_Stored items from a collection_
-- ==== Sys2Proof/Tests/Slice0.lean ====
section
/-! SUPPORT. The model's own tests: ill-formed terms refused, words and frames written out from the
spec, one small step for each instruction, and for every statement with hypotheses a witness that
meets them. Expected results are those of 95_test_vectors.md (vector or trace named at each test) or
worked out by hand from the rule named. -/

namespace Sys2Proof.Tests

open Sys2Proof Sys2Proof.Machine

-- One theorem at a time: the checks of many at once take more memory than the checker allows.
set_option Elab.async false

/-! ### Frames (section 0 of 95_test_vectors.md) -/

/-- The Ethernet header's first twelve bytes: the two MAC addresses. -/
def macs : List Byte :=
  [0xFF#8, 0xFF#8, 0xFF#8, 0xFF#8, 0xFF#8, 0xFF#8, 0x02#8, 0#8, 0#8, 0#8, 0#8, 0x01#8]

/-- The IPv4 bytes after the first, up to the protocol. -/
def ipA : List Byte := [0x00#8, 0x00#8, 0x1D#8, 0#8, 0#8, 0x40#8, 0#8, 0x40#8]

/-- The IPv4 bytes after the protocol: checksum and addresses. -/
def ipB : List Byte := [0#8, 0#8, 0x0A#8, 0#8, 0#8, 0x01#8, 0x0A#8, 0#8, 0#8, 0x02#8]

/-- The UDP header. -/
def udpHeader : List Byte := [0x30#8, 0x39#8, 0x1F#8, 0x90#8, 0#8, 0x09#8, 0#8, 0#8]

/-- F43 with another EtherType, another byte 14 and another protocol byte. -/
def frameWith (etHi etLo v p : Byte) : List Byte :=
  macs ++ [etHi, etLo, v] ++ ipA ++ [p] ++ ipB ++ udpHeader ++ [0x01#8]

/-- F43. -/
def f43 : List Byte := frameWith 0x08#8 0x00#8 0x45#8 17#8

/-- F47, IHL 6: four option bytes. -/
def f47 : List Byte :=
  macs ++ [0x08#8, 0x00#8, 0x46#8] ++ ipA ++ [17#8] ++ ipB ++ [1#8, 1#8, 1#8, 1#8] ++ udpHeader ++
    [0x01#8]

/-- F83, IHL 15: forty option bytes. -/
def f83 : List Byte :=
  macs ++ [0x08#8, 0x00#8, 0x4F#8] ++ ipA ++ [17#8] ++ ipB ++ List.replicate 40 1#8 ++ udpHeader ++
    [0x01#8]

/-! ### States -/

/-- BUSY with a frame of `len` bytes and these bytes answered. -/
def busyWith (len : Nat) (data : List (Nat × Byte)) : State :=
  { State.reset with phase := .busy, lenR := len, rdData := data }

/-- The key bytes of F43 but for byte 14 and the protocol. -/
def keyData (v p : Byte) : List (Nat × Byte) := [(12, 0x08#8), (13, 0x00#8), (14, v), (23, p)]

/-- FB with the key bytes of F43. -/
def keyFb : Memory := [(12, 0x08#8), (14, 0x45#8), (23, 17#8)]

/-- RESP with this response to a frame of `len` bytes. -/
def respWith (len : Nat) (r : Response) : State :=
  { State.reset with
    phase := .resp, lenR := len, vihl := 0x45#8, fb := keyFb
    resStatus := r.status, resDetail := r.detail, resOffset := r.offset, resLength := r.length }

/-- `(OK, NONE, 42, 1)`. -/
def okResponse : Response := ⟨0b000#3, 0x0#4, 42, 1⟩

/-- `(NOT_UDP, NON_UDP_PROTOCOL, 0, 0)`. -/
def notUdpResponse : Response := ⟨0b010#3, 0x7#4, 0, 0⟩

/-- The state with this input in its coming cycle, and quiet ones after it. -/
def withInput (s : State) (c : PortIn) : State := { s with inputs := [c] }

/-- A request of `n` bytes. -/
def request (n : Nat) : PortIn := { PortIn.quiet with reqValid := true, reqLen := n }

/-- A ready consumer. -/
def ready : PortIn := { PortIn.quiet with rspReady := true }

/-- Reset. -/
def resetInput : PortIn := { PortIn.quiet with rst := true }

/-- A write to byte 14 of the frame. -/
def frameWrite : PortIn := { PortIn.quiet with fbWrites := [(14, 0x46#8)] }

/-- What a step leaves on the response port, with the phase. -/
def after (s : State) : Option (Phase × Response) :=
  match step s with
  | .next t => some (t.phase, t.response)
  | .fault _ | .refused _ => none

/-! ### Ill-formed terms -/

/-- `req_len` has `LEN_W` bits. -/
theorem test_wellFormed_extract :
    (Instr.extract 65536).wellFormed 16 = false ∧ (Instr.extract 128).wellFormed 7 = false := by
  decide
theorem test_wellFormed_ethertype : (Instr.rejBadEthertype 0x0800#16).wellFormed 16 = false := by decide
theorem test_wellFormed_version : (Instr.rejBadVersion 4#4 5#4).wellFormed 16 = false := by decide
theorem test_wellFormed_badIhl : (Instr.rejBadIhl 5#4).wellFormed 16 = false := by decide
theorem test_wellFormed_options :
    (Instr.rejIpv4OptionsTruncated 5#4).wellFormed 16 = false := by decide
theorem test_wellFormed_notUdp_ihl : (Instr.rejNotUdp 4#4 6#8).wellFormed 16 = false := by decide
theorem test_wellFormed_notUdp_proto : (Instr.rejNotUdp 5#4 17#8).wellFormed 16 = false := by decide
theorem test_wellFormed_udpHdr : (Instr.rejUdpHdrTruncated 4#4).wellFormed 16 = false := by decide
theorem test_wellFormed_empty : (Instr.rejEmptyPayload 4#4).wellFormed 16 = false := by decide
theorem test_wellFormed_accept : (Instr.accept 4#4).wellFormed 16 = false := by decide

_TASK BRIEF_
Each line above is to be reproduced exactly. Leave none out.

_RESULT_
-- ==== Sys2Proof/Tests/Slice0.lean ====
section
/-! SUPPORT. The model's own tests: ill-formed terms refused, words and frames written out from the
spec, one small step for each instruction, and for every statement with hypotheses a witness that
meets them. Expected results are those of 95_test_vectors.md (vector or trace named at each test) or
worked out by hand from the rule named. -/

namespace Sys2Proof.Tests

open Sys2Proof Sys2Proof.Machine

-- One theorem at a time: the checks of many at once take more memory than the checker allows.
set_option Elab.async false

/-! ### Frames (section 0 of 95_test_vectors.md) -/

/-- The Ethernet header's first twelve bytes: the two MAC addresses. -/
def macs : List Byte :=
  [0xFF#8, 0xFF#8, 0xFF#8, 0xFF#8, 0xFF#8, 0xFF#8, 0x02#8, 0#8, 0#8, 0#8, 0#8, 0x01#8]

/-- The IPv4 bytes after the first, up to the protocol. -/
def ipA : List Byte := [0x00#8, 0x00#8, 0x1D#8, 0#8, 0#8, 0x40#8, 0#8, 0x40#8]

/-- The IPv4 bytes after the protocol: checksum and addresses. -/
def ipB : List Byte := [0#8, 0#8, 0x0A#8, 0#8, 0#8, 0x01#8, 0x0A#8, 0#8, 0#8, 0x02#8]

/-- The UDP header. -/
def udpHeader : List Byte := [0x30#8, 0x39#8, 0x1F#8, 0x90#8, 0#8, 0x09#8, 0#8, 0#8]

/-- F43 with another EtherType, another byte 14 and another protocol byte. -/
def frameWith (etHi etLo v p : Byte) : List Byte :=
  macs ++ [etHi, etLo, v] ++ ipA ++ [p] ++ ipB ++ udpHeader ++ [0x01#8]

/-- F43. -/
def f43 : List Byte := frameWith 0x08#8 0x00#8 0x45#8 17#8

/-- F47, IHL 6: four option bytes. -/
def f47 : List Byte :=
  macs ++ [0x08#8, 0x00#8, 0x46#8] ++ ipA ++ [17#8] ++ ipB ++ [1#8, 1#8, 1#8, 1#8] ++ udpHeader ++
    [0x01#8]

/-- F83, IHL 15: forty option bytes. -/
def f83 : List Byte :=
  macs ++ [0x08#8, 0x00#8, 0x4F#8] ++ ipA ++ [17#8] ++ ipB ++ List.replicate 40 1#8 ++ udpHeader ++
    [0x01#8]

/-! ### States -/

/-- BUSY with a frame of `len` bytes and these bytes answered. -/
def busyWith (len : Nat) (data : List (Nat × Byte)) : State :=
  { State.reset with phase := .busy, lenR := len, rdData := data }

/-- The key bytes of F43 but for byte 14 and the protocol. -/
def keyData (v p : Byte) : List (Nat × Byte) := [(12, 0x08#8), (13, 0x00#8), (14, v), (23, p)]

/-- FB with the key bytes of F43. -/
def keyFb : Memory := [(12, 0x08#8), (14, 0x45#8), (23, 17#8)]

/-- RESP with this response to a frame of `len` bytes. -/
def respWith (len : Nat) (r : Response) : State :=
  { State.reset with
    phase := .resp, lenR := len, vihl := 0x45#8, fb := keyFb
    resStatus := r.status, resDetail := r.detail, resOffset := r.offset, resLength := r.length }

/-- `(OK, NONE, 42, 1)`. -/
def okResponse : Response := ⟨0b000#3, 0x0#4, 42, 1⟩

/-- `(NOT_UDP, NON_UDP_PROTOCOL, 0, 0)`. -/
def notUdpResponse : Response := ⟨0b010#3, 0x7#4, 0, 0⟩

/-- The state with this input in its coming cycle, and quiet ones after it. -/
def withInput (s : State) (c : PortIn) : State := { s with inputs := [c] }

/-- A request of `n` bytes. -/
def request (n : Nat) : PortIn := { PortIn.quiet with reqValid := true, reqLen := n }

/-- A ready consumer. -/
def ready : PortIn := { PortIn.quiet with rspReady := true }

/-- Reset. -/
def resetInput : PortIn := { PortIn.quiet with rst := true }

/-- A write to byte 14 of the frame. -/
def frameWrite : PortIn := { PortIn.quiet with fbWrites := [(14, 0x46#8)] }

/-- What a step leaves on the response port, with the phase. -/
def after (s : State) : Option (Phase × Response) :=
  match step s with
  | .next t => some (t.phase, t.response)
  | .fault _ | .refused _ => none

/-! ### Ill-formed terms -/

/-- `req_len` has `LEN_W` bits. -/
theorem test_wellFormed_extract :
    (Instr.extract 65536).wellFormed 16 = false ∧ (Instr.extract 128).wellFormed 7 = false := by
  decide
theorem test_wellFormed_ethertype : (Instr.rejBadEthertype 0x0800#16).wellFormed 16 = false := by decide
theorem test_wellFormed_version : (Instr.rejBadVersion 4#4 5#4).wellFormed 16 = false := by decide
theorem test_wellFormed_badIhl : (Instr.rejBadIhl 5#4).wellFormed 16 = false := by decide
theorem test_wellFormed_options :
    (Instr.rejIpv4OptionsTruncated 5#4).wellFormed 16 = false := by decide
theorem test_wellFormed_notUdp_ihl : (Instr.rejNotUdp 4#4 6#8).wellFormed 16 = false := by decide
theorem test_wellFormed_notUdp_proto : (Instr.rejNotUdp 5#4 17#8).wellFormed 16 = false := by decide
theorem test_wellFormed_udpHdr : (Instr.rejUdpHdrTruncated 4#4).wellFormed 16 = false := by decide
theorem test_wellFormed_empty : (Instr.rejEmptyPayload 4#4).wellFormed 16 = false := by decide
theorem test_wellFormed_accept : (Instr.accept 4#4).wellFormed 16 = false := by decide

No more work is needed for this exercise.